Problem details
Every line below between the one holding "rw [← List.take_append_drop" and the one holding "have hfind := State.findTanker_of_tag", inclusive, should be copied exactly, and no other line.
*** Opening Data to process ***
theorem owned_ackIncident (ht : 1 ≤ tag ∧ tag ≤ 65535) (hi : 1 ≤ index ∧ index ≤ 6) :
    s.owned .ackIncident p (addressBytes tag index) = ackIncident tag index s := by
  rw [State.owned, checkLong_addressFields ht hi]
  rfl

theorem owned_giveBack (ht : 1 ≤ tag ∧ tag ≤ 65535) (hi : 1 ≤ index ∧ index ≤ 6) :
    s.owned .giveBack p (addressBytes tag index) = giveBack p tag index s := by
  rw [State.owned, checkLong_addressFields ht hi]
  rfl

theorem owned_inspectBegin (ht : 1 ≤ tag ∧ tag ≤ 65535) (hi : 1 ≤ index ∧ index ≤ 6) :
    s.owned .inspectBegin p (addressBytes tag index) = inspectBegin p tag index s := by
  rw [State.owned, checkLong_addressFields ht hi]
  rfl

theorem owned_inspectCancel (ht : 1 ≤ tag ∧ tag ≤ 65535) (hi : 1 ≤ index ∧ index ≤ 6) :
    s.owned .inspectCancel p (addressBytes tag index) = inspectCancel p tag index s := by
  rw [State.owned, checkLong_addressFields ht hi]
  rfl

theorem owned_fillResume (ht : 1 ≤ tag ∧ tag ≤ 65535) (hi : 1 ≤ index ∧ index ≤ 6) :
    s.owned .fillResume p (addressBytes tag index) = fillResume p tag index s := by
  rw [State.owned, checkLong_addressFields ht hi]
  rfl

theorem owned_book {target pr : Nat} (ht : 1 ≤ tag ∧ tag ≤ 65535) (hi : 1 ≤ index ∧ index ≤ 6) (hg : target ≤ 9999)
    (hp : 1 ≤ pr ∧ pr ≤ 2) :
    s.owned .book p (addressBytes tag index ++ argBytes [(2, target), (1, pr)]) =
      book tag index target (priorityOfCode pr) s := by
  rw [State.owned, checkLong_bookFields ht hi hg hp]
  rfl

theorem owned_stepStart {step : Nat} (ht : 1 ≤ tag ∧ tag ≤ 65535) (hi : 1 ≤ index ∧ index ≤ 6)
    (hs : 1 ≤ step ∧ step ≤ 6) :
    s.owned .stepStart p (addressBytes tag index ++ argBytes [(1, step)]) = stepStart p tag index step s := by
  rw [State.owned, checkLong_stepStartFields ht hi hs]
  rfl

theorem owned_washSample {t temp flow medium : Nat} (ht : 1 ≤ tag ∧ tag ≤ 65535) (hi : 1 ≤ index ∧ index ≤ 6)
    (h1 : t ≤ 255) (h2 : temp ≤ 65535) (h3 : flow ≤ 65535) (h4 : 1 ≤ medium ∧ medium ≤ 6) :
    s.owned .washSample p (addressBytes tag index ++ argBytes [(1, t), (2, temp), (2, flow), (1, medium)]) =
      washSample p tag index ⟨t, temp, flow, mediumOfCode medium⟩ s := by
  rw [State.owned, checkLong_washSampleFields ht hi h1 h2 h3 h4]
  rfl

theorem owned_inspectResult {v cond ctag : Nat} (ht : 1 ≤ tag ∧ tag ≤ 65535) (hi : 1 ≤ index ∧ index ≤ 6)
    (hv : 1 ≤ v ∧ v ≤ 2) (hc : cond ≤ 65535) (hg : 1 ≤ ctag ∧ ctag ≤ 999999) :
    s.owned .inspectResult p (addressBytes tag index ++ argBytes [(1, v), (2, cond), (3, ctag)]) =
      inspectResult p tag index (v == 1) cond ctag s := by
  rw [State.owned, checkLong_inspectResultFields ht hi hv hc hg]
  rfl

theorem owned_fillBegin {arm product ctag : Nat} (ht : 1 ≤ tag ∧ tag ≤ 65535) (hi : 1 ≤ index ∧ index ≤ 6)
    (ha : 1 ≤ arm ∧ arm ≤ 4) (hp : 1 ≤ product ∧ product ≤ 9999) (hg : 1 ≤ ctag ∧ ctag ≤ 999999) :
    s.owned .fillBegin p (addressBytes tag index ++ argBytes [(1, arm), (2, product), (3, ctag)]) =
      fillBegin p tag index (armOfNumber arm) product ctag s := by
  rw [State.owned, checkLong_fillBeginFields ht hi ha hp hg]
  rfl

theorem owned_fillVolume {count : Nat} (ht : 1 ≤ tag ∧ tag ≤ 65535) (hi : 1 ≤ index ∧ index ≤ 6) (hc : count < 2 ^ 32) :
    s.owned .fillVolume p (addressBytes tag index ++ argBytes [(4, count)]) = fillVolume p tag index count s := by
  rw [State.owned, checkLong_fillCountFields ht hi hc]
  rfl

theorem owned_fillEnd {count : Nat} (ht : 1 ≤ tag ∧ tag ≤ 65535) (hi : 1 ≤ index ∧ index ≤ 6) (hc : count < 2 ^ 32) :
    s.owned .fillEnd p (addressBytes tag index ++ argBytes [(4, count)]) = fillEnd p tag index count s := by
  rw [State.owned, checkLong_fillCountFields ht hi hc]
  rfl

/-- The owner's work on a request is the search for its compartment, and then check 6 where the request has it. -/
structure Searches (s : State) (r : ReqName) (p : Port) (tag index : Nat) (x : State × Answer) : Prop where
  search : ∃ act : Found → State × Answer, x = s.withComp tag index act ∧
    (r.needsTheHold = true → ∀ f, ∃ y, act f = needsHold p s f.comp y) ∧
    (r.needsNobody = true → ∀ f, ∃ y, act f = needsNoHolder s f.comp y)

/-- An addressed request whose arguments are in range is the search for its compartment, and then check 6. -/
theorem State.owned_addressed {rest : List (Nat × Nat)} (hrest : r.restLegal rest = true) (ht : 1 ≤ tag ∧ tag ≤ 65535)
    (hi : 1 ≤ index ∧ index ≤ 6) :
    Searches s r p tag index (s.owned r p (addressBytes tag index ++ argBytes rest)) := by
  have hnil : addressBytes tag index ++ argBytes [] = addressBytes tag index := List.append_nil _
  unfold ReqName.restLegal at hrest
  split at hrest
  next target pr =>
    simp only [Bool.and_eq_true, decide_eq_true_eq] at hrest
    rw [owned_book ht hi hrest.1.1 ⟨hrest.1.2, hrest.2⟩]
    exact ⟨_, rfl, nofun, fun _ f => ⟨_, rfl⟩⟩
  next step =>
    simp only [Bool.and_eq_true, decide_eq_true_eq] at hrest
    rw [owned_stepStart ht hi hrest]
    exact ⟨_, rfl, fun _ f => ⟨_, rfl⟩, nofun⟩
  next t temp flow medium =>
    simp only [Bool.and_eq_true, decide_eq_true_eq] at hrest
    obtain ⟨⟨⟨⟨h1, h2⟩, h3⟩, h4⟩, h5⟩ := hrest
    rw [owned_washSample ht hi h1 h2 h3 ⟨h4, h5⟩]
    exact ⟨_, rfl, fun _ f => ⟨_, rfl⟩, nofun⟩
  next verdict cond ctag =>
    simp only [Bool.and_eq_true, decide_eq_true_eq] at hrest
    obtain ⟨⟨⟨⟨h1, h2⟩, h3⟩, h4⟩, h5⟩ := hrest
    rw [owned_inspectResult ht hi ⟨h1, h2⟩ h3 ⟨h4, h5⟩]
    exact ⟨_, rfl, fun _ f => ⟨_, rfl⟩, nofun⟩
  next arm product ctag =>
    simp only [Bool.and_eq_true, decide_eq_true_eq] at hrest
    obtain ⟨⟨⟨⟨⟨h1, h2⟩, h3⟩, h4⟩, h5⟩, h6⟩ := hrest
    rw [owned_fillBegin ht hi ⟨h1, h2⟩ ⟨h3, h4⟩ ⟨h5, h6⟩]
    exact ⟨_, rfl, nofun, fun _ f => ⟨_, rfl⟩⟩
  next count =>
    rw [owned_fillVolume ht hi (of_decide_eq_true hrest)]
    exact ⟨_, rfl, fun _ f => ⟨_, rfl⟩, nofun⟩
  next count =>
    rw [owned_fillEnd ht hi (of_decide_eq_true hrest)]
    exact ⟨_, rfl, fun _ f => ⟨_, rfl⟩, nofun⟩
  next => rw [hnil, owned_revoke ht hi]; exact ⟨_, rfl, nofun, nofun⟩
  next => rw [hnil, owned_unblock ht hi]; exact ⟨_, rfl, nofun, nofun⟩
  next => rw [hnil, owned_ackIncident ht hi]; exact ⟨_, rfl, nofun, nofun⟩
  next => rw [hnil, owned_readCompartment ht hi]; exact ⟨_, rfl, nofun, nofun⟩
  next => rw [hnil, owned_giveBack ht hi]; exact ⟨_, rfl, fun _ f => ⟨_, rfl⟩, nofun⟩
  next => rw [hnil, owned_inspectBegin ht hi]; exact ⟨_, rfl, nofun, fun _ f => ⟨_, rfl⟩⟩
  next => rw [hnil, owned_inspectCancel ht hi]; exact ⟨_, rfl, fun _ f => ⟨_, rfl⟩, nofun⟩
  next => rw [hnil, owned_fillResume ht hi]; exact ⟨_, rfl, fun _ f => ⟨_, rfl⟩, nofun⟩
  next => cases hrest

end Addressed

/-- Settles O11. -/
theorem addressChecked : Obligations.AddressChecked := by
  intro r p s hr h
  obtain ⟨more, hranges⟩ := ranges_of_addressed hr
  have hchecks := State.checksArguments_of_admits h
  have hprog : r ≠ .defineProgram := fun h => by subst h; cases hr
  refine ⟨hchecks, fun payload => ⟨fun hbad => ?_, fun hlen htag hbad => ?_⟩,
    fun tag index rest hrest h1 h2 h3 h4 htables => ⟨fun hnone => ?_, fun t k hk htag hcount => ?_⟩⟩
  · refine (hchecks [] _ (hranges []) argsInRange_nil).1 (.of 2 1 65535) payload payload rfl rfl ?_ fun h => absurd h hprog
    exact hbad.imp_right fun h0 => not_admits_of (.inl (by simp only [ArgRange.of]; omega))
  · have htake : (payload.take 2).length = 2 := by rw [List.length_take]; omega
    have hvalue := beValue_lt (payload.take 2)
    rw [htake] at hvalue
    have hsplit : payload = argPayload (ArgRange.of 2 1 65535 :: ArgRange.of 1 1 6 :: more) [beValue (payload.take 2)] ++
        payload.drop 2 := by
      have hback := beBytes_beValue (payload.take 2)
      rw [htake] at hback
      rw [argPayload_cons, argPayload_nil, List.append_nil]
      exact (by rw [hback, List.take_append_drop] : beBytes 2 (beValue (payload.take 2)) ++ payload.drop 2 = payload).symm
    refine (hchecks [beValue (payload.take 2)] _ (hranges _) (argsInRange_singleton (admits_of (by omega) (by omega)))).1
      (.of 1 1 6) (payload.drop 2) payload hsplit rfl ?_ fun h => absurd h hprog
    obtain hlen2 | hindex := hbad
    · exact .inl (by simp [ArgRange.of, hlen2])
    · match hdrop : payload.drop 2 with
      | [] => exact .inl (by simp [ArgRange.of])
      | b :: bs =>
        have hget : payload.getD 2 0 = b := by
          rw [← List.take_append_drop 2 payload, hdrop, List.getD_append_right _ _ _ _ (by omega), htake]
          rfl
        refine .inr (not_admits_of ?_)
        rw [hget] at hindex
        simp only [ArgRange.of, List.take_succ_cons, List.take_zero, beValue_one]
        omega
  · obtain ⟨act, howned, -, -⟩ := State.owned_addressed (s := s) (p := p) hrest ⟨h1, h2⟩ ⟨h3, h4⟩
    exact exec_of_owned h (howned.trans (State.withComp_of_no_tanker _ (State.findTanker_eq_none.2 hnone)))
  · obtain ⟨act, howned, -, -⟩ := State.owned_addressed (s := s) (p := p) hrest ⟨h1, h2⟩ ⟨h3, h4⟩
    have hfind := State.findTanker_of_tag htables hk htag
    exact exec_of_owned h (howned.trans (State.withComp_of_no_compartment _ hfind (State.find_eq_none hfind hcount)))

/-- Settles O12. -/
theorem holderChecked : Obligations.HolderChecked := by
  intro r p s tag index rest f hrest h ⟨htag, hindex, hfind⟩
  obtain ⟨act, howned, hhold, hnobody⟩ := State.owned_addressed (s := s) (p := p) hrest htag hindex
  have hact := howned.trans (State.withComp_of_find act hfind)
  refine ⟨fun hneeds hnone => ?_, fun hneeds q hq hne => ?_, fun hneeds q hq => ?_⟩
  · obtain ⟨x, hx⟩ := hhold hneeds f
    exact exec_of_owned h (hact.trans (hx.trans (by simp [needsHold, hnone]; rfl)))
  · obtain ⟨x, hx⟩ := hhold hneeds f
    exact exec_of_owned h (hact.trans (hx.trans (by simp [needsHold, hq, hne]; rfl)))
  · obtain ⟨x, hx⟩ := hnobody hneeds f
    exact exec_of_owned h (hact.trans (hx.trans (by simp [needsNoHolder, hq]; rfl)))

end Sys2Proof.Machine
end

section
/-! PROOF. The clock and the timers: an advance reaches every record, an expiry that is owed is taken once, SET TIME moves no
timer (R81 to R83, R103, R130 to R132). -/

namespace Sys2Proof.Machine

variable {s u : State} {j k : Slot} {c d : Comp} {p : Port}

/-! ### Which expiry an advance brings (R81, R82, R103) -/

theorem Comp.nextExpiry_active {b : Booking} {pl : Plan} {h : Port} (hst : c.st = .washing b pl h .active) :
    c.nextExpiry = if pl.current.maxActive ≤ pl.active + 1 then some .overrun
      else if 60 ≤ pl.silence + 1 then some .silence else none := by
  rw [Comp.nextExpiry, hst]
  rfl

theorem Comp.nextExpiry_release {b : Booking} {pl : Plan} {r : Release} (hst : c.st = .released b pl r) :
    c.nextExpiry = if !r.frozen && r.remaining ≤ 1 then some .release else none := by
  rw [Comp.nextExpiry, hst]

/-- A record that an expiry comes to runs a step, or counts down a release that is not frozen. -/
theorem Comp.timed_of_expiry (h : c.nextExpiry ≠ none) :
    (∃ b pl p, c.st = .washing b pl p .active) ∨ ∃ b pl r, c.st = .released b pl r ∧ r.frozen = false := by
  unfold Comp.nextExpiry at h
  split at h
  next b pl p hst => exact .inl ⟨b, pl, p, hst⟩
  next b pl r hst =>
    refine .inr ⟨b, pl, r, hst, ?_⟩
    split_ifs at h with hr
    · simp only [Bool.and_eq_true, Bool.not_eq_true', decide_eq_true_eq] at hr
      exact hr.1
    · exact absurd rfl h
  next => exact absurd rfl h

/-! ### Taking an owed advance -/

section Taken

variable {b : Booking} {pl : Plan} {h : Port} {r : Release}

/-- The silence expiry (R81). -/
theorem takeExpiry_silence (hst : c.st = .washing b pl h .active) (hmax : pl.active + 1 < pl.current.maxActive) :
    takeExpiry k c s = (s.setComp k { c with
      st := .washing b { pl with active := pl.active + 1, silence := pl.silence + 1 } h (.stalled .silence)
      advanceDue := false }).driveLatches := by
  rw [takeExpiry, hst]
  dsimp only
  rw [if_neg (Nat.not_le.2 hmax)]
  rfl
*** Closing Data to process ***
Answer for this exercise
          rw [← List.take_append_drop 2 payload, hdrop, List.getD_append_right _ _ _ _ (by omega), htake]
          rfl
        refine .inr (not_admits_of ?_)
        rw [hget] at hindex
        simp only [ArgRange.of, List.take_succ_cons, List.take_zero, beValue_one]
        omega
  · obtain ⟨act, howned, -, -⟩ := State.owned_addressed (s := s) (p := p) hrest ⟨h1, h2⟩ ⟨h3, h4⟩
    exact exec_of_owned h (howned.trans (State.withComp_of_no_tanker _ (State.findTanker_eq_none.2 hnone)))
  · obtain ⟨act, howned, -, -⟩ := State.owned_addressed (s := s) (p := p) hrest ⟨h1, h2⟩ ⟨h3, h4⟩
    have hfind := State.findTanker_of_tag htables hk htag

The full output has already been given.